● What to produce: Each line in the records below, from the one that contains "(hdrZt h) n 1)" to the one that contains "if (if f.mod", should be reproduced exactly, the first and last included.

[Extracted material — start]

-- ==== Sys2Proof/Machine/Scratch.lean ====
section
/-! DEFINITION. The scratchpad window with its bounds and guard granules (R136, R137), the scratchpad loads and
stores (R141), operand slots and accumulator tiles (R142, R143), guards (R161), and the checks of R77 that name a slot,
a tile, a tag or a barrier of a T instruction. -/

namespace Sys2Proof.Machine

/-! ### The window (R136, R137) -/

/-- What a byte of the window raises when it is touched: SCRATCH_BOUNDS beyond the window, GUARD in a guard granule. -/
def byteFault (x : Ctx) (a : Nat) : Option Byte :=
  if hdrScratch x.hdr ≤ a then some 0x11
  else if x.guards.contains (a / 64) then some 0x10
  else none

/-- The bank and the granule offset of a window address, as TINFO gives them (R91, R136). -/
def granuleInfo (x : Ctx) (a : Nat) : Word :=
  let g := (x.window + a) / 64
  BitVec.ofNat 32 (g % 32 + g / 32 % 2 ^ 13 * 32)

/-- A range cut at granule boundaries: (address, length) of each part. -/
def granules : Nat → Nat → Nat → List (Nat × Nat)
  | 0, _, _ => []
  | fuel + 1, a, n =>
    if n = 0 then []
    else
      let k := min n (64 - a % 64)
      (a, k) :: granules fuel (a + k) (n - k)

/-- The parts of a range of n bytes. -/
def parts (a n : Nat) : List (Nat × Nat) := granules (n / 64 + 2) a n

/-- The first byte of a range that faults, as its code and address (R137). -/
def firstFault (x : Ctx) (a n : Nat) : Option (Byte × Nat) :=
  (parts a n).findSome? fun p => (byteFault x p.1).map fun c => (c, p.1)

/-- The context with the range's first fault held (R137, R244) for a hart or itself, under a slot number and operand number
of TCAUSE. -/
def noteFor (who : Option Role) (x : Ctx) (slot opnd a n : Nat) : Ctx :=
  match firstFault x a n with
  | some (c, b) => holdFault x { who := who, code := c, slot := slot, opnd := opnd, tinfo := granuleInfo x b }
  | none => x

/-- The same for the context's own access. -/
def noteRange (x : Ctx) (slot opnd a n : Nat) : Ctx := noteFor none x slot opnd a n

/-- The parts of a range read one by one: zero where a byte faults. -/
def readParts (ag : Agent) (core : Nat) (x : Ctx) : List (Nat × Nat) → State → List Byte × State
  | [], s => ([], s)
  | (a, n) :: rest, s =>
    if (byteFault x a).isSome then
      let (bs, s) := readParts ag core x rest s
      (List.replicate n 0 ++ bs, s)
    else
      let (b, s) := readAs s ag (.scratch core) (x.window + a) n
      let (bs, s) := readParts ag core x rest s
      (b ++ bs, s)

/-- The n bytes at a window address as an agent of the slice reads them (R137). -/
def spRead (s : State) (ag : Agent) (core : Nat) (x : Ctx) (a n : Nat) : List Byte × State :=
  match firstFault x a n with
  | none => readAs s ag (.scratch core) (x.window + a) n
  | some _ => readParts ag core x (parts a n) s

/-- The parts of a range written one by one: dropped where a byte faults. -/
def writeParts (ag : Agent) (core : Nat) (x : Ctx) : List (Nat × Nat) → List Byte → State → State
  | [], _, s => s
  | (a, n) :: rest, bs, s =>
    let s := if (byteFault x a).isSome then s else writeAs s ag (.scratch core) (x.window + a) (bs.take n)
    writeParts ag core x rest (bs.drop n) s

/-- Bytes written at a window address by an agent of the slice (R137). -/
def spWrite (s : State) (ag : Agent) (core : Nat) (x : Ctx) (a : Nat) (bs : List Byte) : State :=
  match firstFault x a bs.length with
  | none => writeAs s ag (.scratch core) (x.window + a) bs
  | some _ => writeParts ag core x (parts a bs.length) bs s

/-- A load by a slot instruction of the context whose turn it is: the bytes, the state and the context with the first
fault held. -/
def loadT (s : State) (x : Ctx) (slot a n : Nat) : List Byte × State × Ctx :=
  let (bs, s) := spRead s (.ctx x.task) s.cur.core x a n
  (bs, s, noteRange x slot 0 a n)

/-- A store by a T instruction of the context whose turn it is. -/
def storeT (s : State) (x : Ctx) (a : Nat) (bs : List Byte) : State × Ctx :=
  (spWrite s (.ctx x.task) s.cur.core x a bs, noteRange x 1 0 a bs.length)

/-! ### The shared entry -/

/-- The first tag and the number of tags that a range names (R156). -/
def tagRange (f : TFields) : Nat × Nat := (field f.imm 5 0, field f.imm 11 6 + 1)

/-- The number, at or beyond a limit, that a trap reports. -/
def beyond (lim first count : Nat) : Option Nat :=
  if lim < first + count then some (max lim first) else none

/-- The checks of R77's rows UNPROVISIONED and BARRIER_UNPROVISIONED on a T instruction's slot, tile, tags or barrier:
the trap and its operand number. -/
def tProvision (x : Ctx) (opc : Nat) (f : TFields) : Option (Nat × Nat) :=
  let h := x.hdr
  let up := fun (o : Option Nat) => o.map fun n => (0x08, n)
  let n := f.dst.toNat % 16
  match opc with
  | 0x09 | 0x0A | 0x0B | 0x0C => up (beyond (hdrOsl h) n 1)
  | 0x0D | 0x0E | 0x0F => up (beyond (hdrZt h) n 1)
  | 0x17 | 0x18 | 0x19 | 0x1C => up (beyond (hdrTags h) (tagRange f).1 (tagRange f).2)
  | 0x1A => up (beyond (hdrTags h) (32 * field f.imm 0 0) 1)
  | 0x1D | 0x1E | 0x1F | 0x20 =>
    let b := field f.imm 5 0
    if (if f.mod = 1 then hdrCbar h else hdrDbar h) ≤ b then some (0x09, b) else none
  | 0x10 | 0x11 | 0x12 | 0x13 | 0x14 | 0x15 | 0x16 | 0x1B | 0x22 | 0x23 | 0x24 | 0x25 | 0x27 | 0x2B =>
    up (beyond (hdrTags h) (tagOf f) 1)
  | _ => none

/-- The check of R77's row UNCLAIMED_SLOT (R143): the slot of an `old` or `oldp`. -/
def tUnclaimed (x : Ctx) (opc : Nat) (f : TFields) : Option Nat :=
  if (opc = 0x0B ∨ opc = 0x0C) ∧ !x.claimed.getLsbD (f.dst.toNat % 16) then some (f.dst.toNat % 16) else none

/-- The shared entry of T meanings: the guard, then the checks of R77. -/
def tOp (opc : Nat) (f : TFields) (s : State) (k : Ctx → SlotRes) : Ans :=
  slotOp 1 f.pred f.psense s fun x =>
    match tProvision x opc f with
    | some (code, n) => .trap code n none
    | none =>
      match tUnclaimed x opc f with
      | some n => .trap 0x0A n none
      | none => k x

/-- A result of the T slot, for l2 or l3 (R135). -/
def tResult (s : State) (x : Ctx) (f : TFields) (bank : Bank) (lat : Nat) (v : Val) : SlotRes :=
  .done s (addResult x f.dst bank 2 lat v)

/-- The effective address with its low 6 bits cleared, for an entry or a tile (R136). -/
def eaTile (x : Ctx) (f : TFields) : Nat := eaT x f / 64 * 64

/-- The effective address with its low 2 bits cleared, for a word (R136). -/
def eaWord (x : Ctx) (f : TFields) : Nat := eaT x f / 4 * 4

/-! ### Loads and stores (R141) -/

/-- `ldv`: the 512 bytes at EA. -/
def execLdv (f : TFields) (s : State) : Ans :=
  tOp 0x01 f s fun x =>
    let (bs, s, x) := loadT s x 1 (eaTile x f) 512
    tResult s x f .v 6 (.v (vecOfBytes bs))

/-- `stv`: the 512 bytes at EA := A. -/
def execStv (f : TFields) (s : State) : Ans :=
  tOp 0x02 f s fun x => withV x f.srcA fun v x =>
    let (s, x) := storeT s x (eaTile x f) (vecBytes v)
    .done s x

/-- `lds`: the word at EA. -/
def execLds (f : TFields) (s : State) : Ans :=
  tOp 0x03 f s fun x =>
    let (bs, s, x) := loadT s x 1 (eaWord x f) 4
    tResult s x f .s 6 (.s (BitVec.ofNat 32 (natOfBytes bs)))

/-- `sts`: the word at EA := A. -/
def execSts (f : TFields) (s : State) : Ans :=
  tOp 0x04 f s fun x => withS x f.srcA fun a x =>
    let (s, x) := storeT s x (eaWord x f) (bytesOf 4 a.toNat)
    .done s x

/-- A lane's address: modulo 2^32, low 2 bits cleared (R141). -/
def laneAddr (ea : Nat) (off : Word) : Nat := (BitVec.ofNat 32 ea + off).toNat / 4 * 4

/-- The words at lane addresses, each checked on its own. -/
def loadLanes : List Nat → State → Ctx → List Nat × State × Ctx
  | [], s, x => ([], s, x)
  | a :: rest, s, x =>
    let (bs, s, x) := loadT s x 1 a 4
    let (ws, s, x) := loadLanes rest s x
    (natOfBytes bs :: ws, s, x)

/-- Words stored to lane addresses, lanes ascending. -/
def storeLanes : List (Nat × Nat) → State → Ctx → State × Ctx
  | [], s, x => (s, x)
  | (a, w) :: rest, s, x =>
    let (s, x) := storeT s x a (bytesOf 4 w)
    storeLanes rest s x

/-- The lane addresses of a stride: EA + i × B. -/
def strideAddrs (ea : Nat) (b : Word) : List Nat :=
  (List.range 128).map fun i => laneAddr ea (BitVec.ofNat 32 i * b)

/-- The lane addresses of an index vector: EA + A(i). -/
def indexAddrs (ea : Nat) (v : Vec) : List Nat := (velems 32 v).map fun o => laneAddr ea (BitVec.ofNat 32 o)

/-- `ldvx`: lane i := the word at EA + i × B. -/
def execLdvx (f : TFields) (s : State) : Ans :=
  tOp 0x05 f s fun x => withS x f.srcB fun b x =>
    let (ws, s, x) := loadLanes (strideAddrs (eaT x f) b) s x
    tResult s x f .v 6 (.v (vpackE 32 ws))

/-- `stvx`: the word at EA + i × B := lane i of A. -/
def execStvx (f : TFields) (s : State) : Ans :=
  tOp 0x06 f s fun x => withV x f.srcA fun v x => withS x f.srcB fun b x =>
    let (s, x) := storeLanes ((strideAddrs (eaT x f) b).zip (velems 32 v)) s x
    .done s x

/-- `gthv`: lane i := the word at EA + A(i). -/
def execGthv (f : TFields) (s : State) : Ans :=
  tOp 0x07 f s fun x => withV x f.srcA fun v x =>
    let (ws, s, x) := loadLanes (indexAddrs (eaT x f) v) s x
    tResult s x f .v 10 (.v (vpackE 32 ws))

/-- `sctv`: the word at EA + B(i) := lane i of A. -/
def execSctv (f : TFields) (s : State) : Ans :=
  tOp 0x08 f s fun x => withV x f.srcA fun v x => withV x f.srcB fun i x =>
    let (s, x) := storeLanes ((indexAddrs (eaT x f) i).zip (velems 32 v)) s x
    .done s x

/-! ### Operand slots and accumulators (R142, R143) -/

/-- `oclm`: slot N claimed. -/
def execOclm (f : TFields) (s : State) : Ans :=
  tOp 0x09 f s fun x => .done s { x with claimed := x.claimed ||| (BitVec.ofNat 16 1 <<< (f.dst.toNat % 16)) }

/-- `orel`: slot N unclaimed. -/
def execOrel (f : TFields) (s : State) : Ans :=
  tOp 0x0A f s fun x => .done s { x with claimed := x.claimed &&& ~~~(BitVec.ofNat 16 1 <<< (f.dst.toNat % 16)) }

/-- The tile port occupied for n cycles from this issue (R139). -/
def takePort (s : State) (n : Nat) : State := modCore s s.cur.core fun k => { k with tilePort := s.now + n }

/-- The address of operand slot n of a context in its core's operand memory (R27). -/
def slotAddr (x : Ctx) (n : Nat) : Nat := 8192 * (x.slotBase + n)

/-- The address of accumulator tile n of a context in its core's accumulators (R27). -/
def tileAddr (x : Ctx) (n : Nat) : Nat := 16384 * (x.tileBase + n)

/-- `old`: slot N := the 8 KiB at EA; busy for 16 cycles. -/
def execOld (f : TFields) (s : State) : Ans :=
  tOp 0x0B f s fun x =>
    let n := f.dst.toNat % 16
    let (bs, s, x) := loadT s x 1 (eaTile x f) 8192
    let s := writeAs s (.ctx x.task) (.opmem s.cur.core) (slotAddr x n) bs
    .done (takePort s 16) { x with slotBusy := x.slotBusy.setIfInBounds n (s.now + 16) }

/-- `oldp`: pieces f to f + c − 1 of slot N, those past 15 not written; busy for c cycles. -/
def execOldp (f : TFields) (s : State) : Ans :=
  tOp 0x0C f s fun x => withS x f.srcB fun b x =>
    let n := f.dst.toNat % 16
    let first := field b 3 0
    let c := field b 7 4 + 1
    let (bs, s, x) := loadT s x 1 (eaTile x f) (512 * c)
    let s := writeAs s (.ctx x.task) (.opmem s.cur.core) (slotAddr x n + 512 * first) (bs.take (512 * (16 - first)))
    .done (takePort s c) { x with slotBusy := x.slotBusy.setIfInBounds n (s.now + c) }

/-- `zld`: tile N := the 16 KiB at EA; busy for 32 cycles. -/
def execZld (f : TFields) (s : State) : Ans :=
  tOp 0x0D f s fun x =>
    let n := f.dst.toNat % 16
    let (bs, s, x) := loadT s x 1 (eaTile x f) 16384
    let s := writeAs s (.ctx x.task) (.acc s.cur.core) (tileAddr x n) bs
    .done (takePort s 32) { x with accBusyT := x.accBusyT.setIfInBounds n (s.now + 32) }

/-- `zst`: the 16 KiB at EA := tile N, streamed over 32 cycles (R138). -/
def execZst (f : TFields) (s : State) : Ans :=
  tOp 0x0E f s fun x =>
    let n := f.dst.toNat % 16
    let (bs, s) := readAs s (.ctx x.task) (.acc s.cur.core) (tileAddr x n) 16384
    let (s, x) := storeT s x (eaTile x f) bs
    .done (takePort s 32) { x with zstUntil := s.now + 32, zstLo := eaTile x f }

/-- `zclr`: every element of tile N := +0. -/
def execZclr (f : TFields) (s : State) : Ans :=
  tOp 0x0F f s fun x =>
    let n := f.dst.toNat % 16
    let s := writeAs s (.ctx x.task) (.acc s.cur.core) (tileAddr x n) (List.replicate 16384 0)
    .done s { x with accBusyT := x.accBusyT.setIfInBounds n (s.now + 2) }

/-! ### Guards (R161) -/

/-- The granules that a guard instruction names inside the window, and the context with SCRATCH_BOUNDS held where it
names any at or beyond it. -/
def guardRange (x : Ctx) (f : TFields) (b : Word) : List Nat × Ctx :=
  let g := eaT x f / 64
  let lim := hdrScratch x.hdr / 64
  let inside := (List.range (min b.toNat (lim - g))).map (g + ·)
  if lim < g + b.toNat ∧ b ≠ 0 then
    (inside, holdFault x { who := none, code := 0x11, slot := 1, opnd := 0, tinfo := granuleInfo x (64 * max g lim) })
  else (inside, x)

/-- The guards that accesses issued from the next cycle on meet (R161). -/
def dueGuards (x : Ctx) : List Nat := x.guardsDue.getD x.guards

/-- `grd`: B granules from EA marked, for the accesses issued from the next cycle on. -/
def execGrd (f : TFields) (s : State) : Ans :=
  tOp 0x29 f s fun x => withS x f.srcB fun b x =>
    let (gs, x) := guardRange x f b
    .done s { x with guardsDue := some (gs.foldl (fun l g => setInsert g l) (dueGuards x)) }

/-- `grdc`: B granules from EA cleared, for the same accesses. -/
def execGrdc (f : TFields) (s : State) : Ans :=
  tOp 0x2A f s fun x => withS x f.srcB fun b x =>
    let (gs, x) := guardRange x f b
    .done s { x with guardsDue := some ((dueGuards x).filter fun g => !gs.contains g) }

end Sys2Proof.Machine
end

[Extracted material — finish]
[Extracted material — start]

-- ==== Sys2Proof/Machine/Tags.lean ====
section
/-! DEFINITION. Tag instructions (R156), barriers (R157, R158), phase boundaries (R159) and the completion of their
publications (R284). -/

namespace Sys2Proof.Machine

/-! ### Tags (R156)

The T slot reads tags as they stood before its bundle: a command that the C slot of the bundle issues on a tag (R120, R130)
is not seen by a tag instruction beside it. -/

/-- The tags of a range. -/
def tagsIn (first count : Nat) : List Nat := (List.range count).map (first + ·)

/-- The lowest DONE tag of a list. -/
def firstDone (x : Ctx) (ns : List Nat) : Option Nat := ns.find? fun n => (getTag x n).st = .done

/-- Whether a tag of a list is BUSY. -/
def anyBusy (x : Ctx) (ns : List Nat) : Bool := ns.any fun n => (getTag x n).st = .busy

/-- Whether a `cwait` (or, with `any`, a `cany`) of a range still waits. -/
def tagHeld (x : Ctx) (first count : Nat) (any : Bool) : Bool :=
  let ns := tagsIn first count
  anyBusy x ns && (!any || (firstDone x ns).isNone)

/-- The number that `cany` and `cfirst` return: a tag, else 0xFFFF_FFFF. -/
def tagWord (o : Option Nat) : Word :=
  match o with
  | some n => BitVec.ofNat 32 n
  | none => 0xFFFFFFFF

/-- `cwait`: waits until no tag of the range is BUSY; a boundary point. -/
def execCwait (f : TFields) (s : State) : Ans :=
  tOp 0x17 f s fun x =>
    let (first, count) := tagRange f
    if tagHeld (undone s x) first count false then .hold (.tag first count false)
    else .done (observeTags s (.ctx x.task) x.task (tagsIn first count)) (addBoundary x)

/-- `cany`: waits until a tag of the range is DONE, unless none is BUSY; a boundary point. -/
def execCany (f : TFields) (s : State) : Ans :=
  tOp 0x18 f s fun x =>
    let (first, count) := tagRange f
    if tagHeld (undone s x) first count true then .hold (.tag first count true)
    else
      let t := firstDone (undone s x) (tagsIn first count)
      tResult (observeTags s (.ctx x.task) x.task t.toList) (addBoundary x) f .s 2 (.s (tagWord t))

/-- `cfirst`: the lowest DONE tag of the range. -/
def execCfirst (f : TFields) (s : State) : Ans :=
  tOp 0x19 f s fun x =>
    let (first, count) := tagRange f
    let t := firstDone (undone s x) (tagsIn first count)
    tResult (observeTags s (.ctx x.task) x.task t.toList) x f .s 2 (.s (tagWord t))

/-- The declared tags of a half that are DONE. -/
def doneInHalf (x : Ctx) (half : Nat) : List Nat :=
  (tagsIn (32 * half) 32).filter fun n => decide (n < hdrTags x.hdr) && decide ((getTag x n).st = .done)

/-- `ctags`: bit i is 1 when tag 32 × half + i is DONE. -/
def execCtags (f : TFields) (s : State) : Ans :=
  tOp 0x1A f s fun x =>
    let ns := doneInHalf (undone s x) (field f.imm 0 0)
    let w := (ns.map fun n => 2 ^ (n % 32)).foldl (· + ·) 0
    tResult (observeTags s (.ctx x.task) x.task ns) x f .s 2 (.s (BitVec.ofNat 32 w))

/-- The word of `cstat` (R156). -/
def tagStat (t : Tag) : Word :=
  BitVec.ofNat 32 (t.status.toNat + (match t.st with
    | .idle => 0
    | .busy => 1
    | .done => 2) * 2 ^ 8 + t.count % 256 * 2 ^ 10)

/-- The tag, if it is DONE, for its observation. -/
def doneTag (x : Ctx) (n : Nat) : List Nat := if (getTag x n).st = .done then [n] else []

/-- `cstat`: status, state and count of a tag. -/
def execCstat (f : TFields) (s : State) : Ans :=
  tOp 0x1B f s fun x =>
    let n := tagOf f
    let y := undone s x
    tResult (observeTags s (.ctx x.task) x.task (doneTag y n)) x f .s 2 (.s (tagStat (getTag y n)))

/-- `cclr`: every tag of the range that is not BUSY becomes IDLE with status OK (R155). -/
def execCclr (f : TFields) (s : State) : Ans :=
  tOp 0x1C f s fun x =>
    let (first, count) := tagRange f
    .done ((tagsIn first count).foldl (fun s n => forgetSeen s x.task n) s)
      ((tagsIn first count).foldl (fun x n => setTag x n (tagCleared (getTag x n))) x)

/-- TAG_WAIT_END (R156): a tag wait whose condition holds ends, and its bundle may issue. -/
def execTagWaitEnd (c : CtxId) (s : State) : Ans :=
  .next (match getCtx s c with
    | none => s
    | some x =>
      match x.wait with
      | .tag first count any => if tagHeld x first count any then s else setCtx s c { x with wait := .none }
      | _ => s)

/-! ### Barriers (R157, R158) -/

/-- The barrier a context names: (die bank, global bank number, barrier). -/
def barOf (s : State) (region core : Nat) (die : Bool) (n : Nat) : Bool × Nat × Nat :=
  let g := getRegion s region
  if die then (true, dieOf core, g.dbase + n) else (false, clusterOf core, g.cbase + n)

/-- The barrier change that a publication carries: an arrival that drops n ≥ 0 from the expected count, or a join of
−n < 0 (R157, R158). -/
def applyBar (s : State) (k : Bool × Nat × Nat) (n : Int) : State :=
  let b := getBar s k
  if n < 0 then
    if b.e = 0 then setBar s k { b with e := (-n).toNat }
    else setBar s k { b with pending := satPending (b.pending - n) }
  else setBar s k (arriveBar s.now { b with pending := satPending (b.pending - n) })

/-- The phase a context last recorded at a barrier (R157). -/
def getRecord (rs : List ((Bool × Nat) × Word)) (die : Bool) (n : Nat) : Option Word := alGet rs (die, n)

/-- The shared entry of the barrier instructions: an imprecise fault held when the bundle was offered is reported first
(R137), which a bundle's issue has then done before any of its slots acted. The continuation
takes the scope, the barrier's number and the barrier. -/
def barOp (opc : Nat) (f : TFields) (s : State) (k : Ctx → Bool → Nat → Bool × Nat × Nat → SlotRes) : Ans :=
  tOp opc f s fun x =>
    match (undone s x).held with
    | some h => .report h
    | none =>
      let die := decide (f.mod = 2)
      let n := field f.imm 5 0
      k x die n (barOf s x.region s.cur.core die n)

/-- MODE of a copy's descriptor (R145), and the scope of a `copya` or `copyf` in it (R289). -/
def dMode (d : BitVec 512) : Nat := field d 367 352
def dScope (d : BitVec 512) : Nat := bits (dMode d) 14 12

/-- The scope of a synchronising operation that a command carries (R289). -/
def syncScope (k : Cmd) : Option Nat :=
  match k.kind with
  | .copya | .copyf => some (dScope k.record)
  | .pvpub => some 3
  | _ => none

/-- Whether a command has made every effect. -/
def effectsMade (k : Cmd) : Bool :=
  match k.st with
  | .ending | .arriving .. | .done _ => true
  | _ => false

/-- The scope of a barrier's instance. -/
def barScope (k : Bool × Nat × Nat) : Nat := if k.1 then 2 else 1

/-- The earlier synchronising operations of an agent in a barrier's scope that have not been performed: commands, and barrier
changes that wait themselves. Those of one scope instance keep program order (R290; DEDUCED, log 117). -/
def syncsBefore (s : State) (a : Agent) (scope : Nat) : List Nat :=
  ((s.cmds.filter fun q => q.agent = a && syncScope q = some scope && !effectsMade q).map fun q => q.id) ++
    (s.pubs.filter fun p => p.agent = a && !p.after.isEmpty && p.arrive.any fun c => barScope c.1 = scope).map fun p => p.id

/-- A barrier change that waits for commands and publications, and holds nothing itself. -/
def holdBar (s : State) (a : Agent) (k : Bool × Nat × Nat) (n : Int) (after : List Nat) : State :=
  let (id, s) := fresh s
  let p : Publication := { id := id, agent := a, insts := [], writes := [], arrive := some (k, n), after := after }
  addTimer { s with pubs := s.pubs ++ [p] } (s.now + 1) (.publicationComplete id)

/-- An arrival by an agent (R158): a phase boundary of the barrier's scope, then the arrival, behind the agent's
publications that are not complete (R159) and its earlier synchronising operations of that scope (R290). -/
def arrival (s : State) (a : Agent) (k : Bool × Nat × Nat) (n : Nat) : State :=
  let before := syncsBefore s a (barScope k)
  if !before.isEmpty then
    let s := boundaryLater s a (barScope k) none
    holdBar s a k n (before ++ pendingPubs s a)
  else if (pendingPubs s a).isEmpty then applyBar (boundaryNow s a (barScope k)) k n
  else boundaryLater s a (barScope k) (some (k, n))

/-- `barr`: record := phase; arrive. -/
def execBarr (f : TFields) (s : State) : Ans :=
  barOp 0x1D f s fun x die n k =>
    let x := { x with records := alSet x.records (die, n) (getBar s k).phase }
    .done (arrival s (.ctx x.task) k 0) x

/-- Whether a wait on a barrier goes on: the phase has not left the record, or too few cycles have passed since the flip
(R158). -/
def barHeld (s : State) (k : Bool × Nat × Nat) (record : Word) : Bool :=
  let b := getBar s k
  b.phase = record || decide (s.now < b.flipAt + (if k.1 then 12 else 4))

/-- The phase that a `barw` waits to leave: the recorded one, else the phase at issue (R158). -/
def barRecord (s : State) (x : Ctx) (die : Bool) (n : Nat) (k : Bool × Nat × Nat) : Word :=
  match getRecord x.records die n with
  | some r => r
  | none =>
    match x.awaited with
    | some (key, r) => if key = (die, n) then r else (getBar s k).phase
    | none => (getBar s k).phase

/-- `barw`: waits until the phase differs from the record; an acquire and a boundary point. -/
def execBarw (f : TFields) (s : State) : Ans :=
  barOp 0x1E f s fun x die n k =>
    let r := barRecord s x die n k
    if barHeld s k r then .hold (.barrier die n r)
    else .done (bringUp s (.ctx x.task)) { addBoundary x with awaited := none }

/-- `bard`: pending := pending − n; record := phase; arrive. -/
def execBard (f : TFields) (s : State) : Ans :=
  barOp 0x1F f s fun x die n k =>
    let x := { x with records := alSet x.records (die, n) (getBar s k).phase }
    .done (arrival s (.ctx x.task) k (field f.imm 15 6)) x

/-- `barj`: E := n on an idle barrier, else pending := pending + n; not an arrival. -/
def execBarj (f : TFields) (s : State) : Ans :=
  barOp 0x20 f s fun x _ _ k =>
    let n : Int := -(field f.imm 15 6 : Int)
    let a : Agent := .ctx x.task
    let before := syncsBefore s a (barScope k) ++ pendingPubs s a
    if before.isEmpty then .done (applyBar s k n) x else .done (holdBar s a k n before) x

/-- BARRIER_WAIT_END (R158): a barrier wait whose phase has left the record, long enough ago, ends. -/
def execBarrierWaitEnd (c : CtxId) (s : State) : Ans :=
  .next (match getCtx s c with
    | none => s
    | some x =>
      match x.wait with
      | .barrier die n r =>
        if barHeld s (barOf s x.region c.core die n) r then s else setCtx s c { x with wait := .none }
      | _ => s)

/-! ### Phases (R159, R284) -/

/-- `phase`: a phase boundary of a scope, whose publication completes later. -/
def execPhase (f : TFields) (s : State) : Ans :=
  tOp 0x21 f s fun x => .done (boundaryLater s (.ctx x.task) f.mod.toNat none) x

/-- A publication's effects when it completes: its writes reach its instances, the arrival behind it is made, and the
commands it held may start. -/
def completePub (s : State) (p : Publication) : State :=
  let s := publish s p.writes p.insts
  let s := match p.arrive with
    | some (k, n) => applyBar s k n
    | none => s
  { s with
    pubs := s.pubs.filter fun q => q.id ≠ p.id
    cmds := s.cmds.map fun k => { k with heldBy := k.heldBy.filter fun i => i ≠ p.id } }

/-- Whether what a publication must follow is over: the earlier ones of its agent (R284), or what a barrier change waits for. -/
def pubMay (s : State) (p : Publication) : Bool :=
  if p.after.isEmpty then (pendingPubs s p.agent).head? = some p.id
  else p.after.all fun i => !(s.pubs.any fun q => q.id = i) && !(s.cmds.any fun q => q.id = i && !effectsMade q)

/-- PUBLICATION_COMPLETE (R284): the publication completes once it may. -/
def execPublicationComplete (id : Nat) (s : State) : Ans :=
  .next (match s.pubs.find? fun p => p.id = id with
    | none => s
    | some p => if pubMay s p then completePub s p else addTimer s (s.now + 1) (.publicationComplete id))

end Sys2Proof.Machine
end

[Extracted material — finish]

● Reply:
  | 0x0D | 0x0E | 0x0F => up (beyond (hdrZt h) n 1)
  | 0x17 | 0x18 | 0x19 | 0x1C => up (beyond (hdrTags h) (tagRange f).1 (tagRange f).2)
  | 0x1A => up (beyond (hdrTags h) (32 * field f.imm 0 0) 1)
  | 0x1D | 0x1E | 0x1F | 0x20 =>
    let b := field f.imm 5 0
    if (if f.mod = 1 then hdrCbar h else hdrDbar h) ≤ b then some (0x09, b) else none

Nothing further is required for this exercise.